One of the things I want to believe in is free will.
I understand the arguments by scientists claiming how everything could have evolved in a predictable manner since the big bang. It does make sense. Even down to the decision making processes in the brain and how we can’t see into the future, everything could still be set in stone. It’s a frightening thought, right? Even if you decided to test it knowing all this, that decision could still be set in stone too.
Among all the scientific books, articles and YouTube videos I’ve read and watched, there always seems to be a consensus that it’s either free will or determinism. It’s a little disappointing that some of my favorite scientists often vote for the latter, but as mentioned before – there are good arguments for it.

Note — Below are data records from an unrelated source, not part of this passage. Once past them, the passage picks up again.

/-! ## GET right after PUT -/

/-- A PUT that answers OK has filled the first empty slot of the path. -/
theorem exists_putFits_of_ok {value : Word} (hf : s.fault = false) (hg : s.genDone = true) (hl : s.live tid = true)
    (ht : exec (.put tid value key) s = .next t) (hok : statusBetween s t = some 0#32) :
    ∃ d, Serves s tid ∧ PutFits s tid key d ∧ t = s.afterPut tid value key d := by
  have hexhausted : statusBetween s t ≠ some 2#32 := fun h => absurd (hok.symm.trans h) (by decide)
  obtain hz | hpos := Nat.eq_zero_or_pos (s.table tid).size.toNat
  · rw [exec_put_of_size_zero hf hg hl hz] at ht
    obtain rfl := Host.Outcome.next.inj ht
    exact absurd (statusBetween_of_rsp (r := ⟨.capacityExhausted, 0#32, []⟩) rfl) hexhausted
  · have hs : Serves s tid := ⟨hf, hg, hl, hpos⟩
    obtain ⟨d, h⟩ | h := putFits_or_insertPasses s tid key hpos
    · rw [exec_put_of_fits hs h] at ht
      exact ⟨d, hs, h, (Host.Outcome.next.inj ht).symm⟩
    · rw [exec_put_of_full hs h] at ht
      obtain rfl := Host.Outcome.next.inj ht
      exact absurd (statusBetween_afterFullPut s tid value key) hexhausted

/-- Settles O28: the GET finds the first bucket with the pair, the new one or one before it. -/
theorem getAfterPut : Obligations.GetAfterPut := by
  intro tid value key s t hf hg hl ht hok
  obtain ⟨d, hs, h, rfl⟩ := exists_putFits_of_ok hf hg hl ht hok
  have hserves := serves_afterPut hs value key d
  have hpath := writesPath_afterPut hs h value
  obtain ⟨e, b, hfinds⟩ := exists_lookupFinds_afterPut hs h value
  have hu := exec_get_of_finds hserves hfinds
  refine ⟨d, _, h.passes, h.empty, hu, (get_answers_of_finds hserves hfinds hu).1, fun hpass => ?_,
    fun e' he' hpass b' hb' hcarries => ?_⟩
  · have hnew := hpath.finds_written h.lt hpass rfl (putBucket_carriesPair s value key)
    exact (get_answers_of_finds hserves hnew hu).2
  · have hold : LookupFinds s tid key e' b' := ⟨he'.trans h.lt, hpass, hb', hcarries⟩
    exact (get_answers_of_finds hserves (hpath.finds_before he' hold) hu).2

/-! ## GETINDEX (`spec/42_hashtable.md` R188) -/

theorem idxOutOfRange_iff (idx size : Word) : idxOutOfRange idx size = true ↔ size.toNat ≤ idx.toNat := by
  simp [idxOutOfRange, BitVec.le_def]

theorem getindexExit_response (tid : TableId) (s : State) :
    (getindexExit tid s).2 =
      if (s.table tid).size.toNat ≤ s.arg.toNat then ⟨.invalidIndex, 0#32, []⟩
      else
        match slotRead (s.table tid).slots s.arg.toNat with
        | none => ⟨.notFound, 0#32, []⟩
        | some b => ⟨.ok, b.value, []⟩ := by
  simp only [getindexExit, idxOutOfRange_iff]
  split
  · rfl
  · split <;> simp_all [okResponse]

/-- Settles O32: one check, one slot read. -/
theorem getindexReadsOneSlot : Obligations.GetindexReadsOneSlot := by
  intro tid idx s hf hl s1
  have hcheck : headerCheck (.getindex tid) s = none := (needLive_eq_none tid s).2 hl
  have hread : getindexExit tid s1 = (s1, (getindexExit tid s1).2) := Prod.ext (getindexExit_state tid s1) rfl
  have hbody : ownPart (.getindex tid idx) (s.loadHeader (.getindex tid)) = (s1, (getindexExit tid s1).2) := hread
  rw [exec_of_checks (.getindex tid idx) hf hcheck, headerOf, hbody, emit_of_no_fault _ hf, getindexExit_response]
  rfl

/-- GETINDEX of an occupied slot answers its value. -/
theorem getindex_of_occupied {idx : Word} {b : Bucket} (hf : s.fault = false) (hl : s.live tid = true)
    (hlt : idx.toNat < (s.table tid).size.toNat) (hb : slotRead (s.table tid).slots idx.toNat = some b) :
    ∃ u, exec (.getindex tid idx) s = .next u ∧ statusBetween s u = some 0#32 ∧ resultBetween s u = some b.value := by
  have hexec := getindexReadsOneSlot tid idx s hf hl
  simp only [if_neg (not_le.2 hlt), hb] at hexec
  exact ⟨_, hexec, statusBetween_of_rsp (r := okResponse b.value) rfl, resultBetween_of_rsp (r := okResponse b.value) rfl⟩

/-! ## Broken chains (`spec/70_reset_and_hazards.md` R291) -/

/-- A DEL that answers OK has emptied the slot of the first bucket with the key's pair. -/
theorem exists_lookupFinds_of_ok (hf : s.fault = false) (hg : s.genDone = true) (hl : s.live tid = true)
    (hpos : 0 < (s.table tid).size.toNat) (ht : exec (.del tid key) s = .next t) (hok : statusBetween s t = some 0#32) :
    ∃ d b, LookupFinds s tid key d b ∧ t = s.afterDel tid key d b := by
  have hs : Serves s tid := ⟨hf, hg, hl, hpos⟩
  obtain ⟨d, b, h⟩ | ⟨d, h⟩ := lookupFinds_or_lookupMisses s tid key hpos
  · rw [exec_del_of_finds hs h] at ht
    exact ⟨d, b, h, (Host.Outcome.next.inj ht).symm⟩
  · rw [exec_del_of_misses hs h] at ht
    obtain rfl := Host.Outcome.next.inj ht
    rw [statusBetween_afterMissedDel] at hok
    exact absurd hok (by decide)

But what if it’s not as simple as a binary choice?
Sometimes I ponder the idea that epic proportions of complexity can somehow diminish determinism. After layers upon layers of complexity, the universe is so incredibly intricate that it doesn’t make any sense to think of determinism anymore. Although it’s still predictable, the information is so massive that you would not be able to predict all outcomes, even if you invented a computer the size of a galaxy.
It would in essence be free will inside determinism. It’s an intriguing thought and I might even believe in it myself, if it wasn’t for one specific feature of the universe that makes me believe in genuine free will:
The uncertainty principle.
In quantum mechanics, Heisenberg’s uncertainty principle dictates that particles are in a superposition as several states until measured. As soon as they interact with the external reality in one way or another, they collapse into a known state. I fail to see how this can be compatible with determinism.
If one or more of the processes in our brains are affected by this wave function collapse, it could very well mean that we truly have free will. No more invisible railroad tracks fooling us into thinking we are free to leave whenever we want. This I believe in. I believe in this so much that to me, it completely overrules my other idea about how excessive complexity can create the perfect illusion of free will.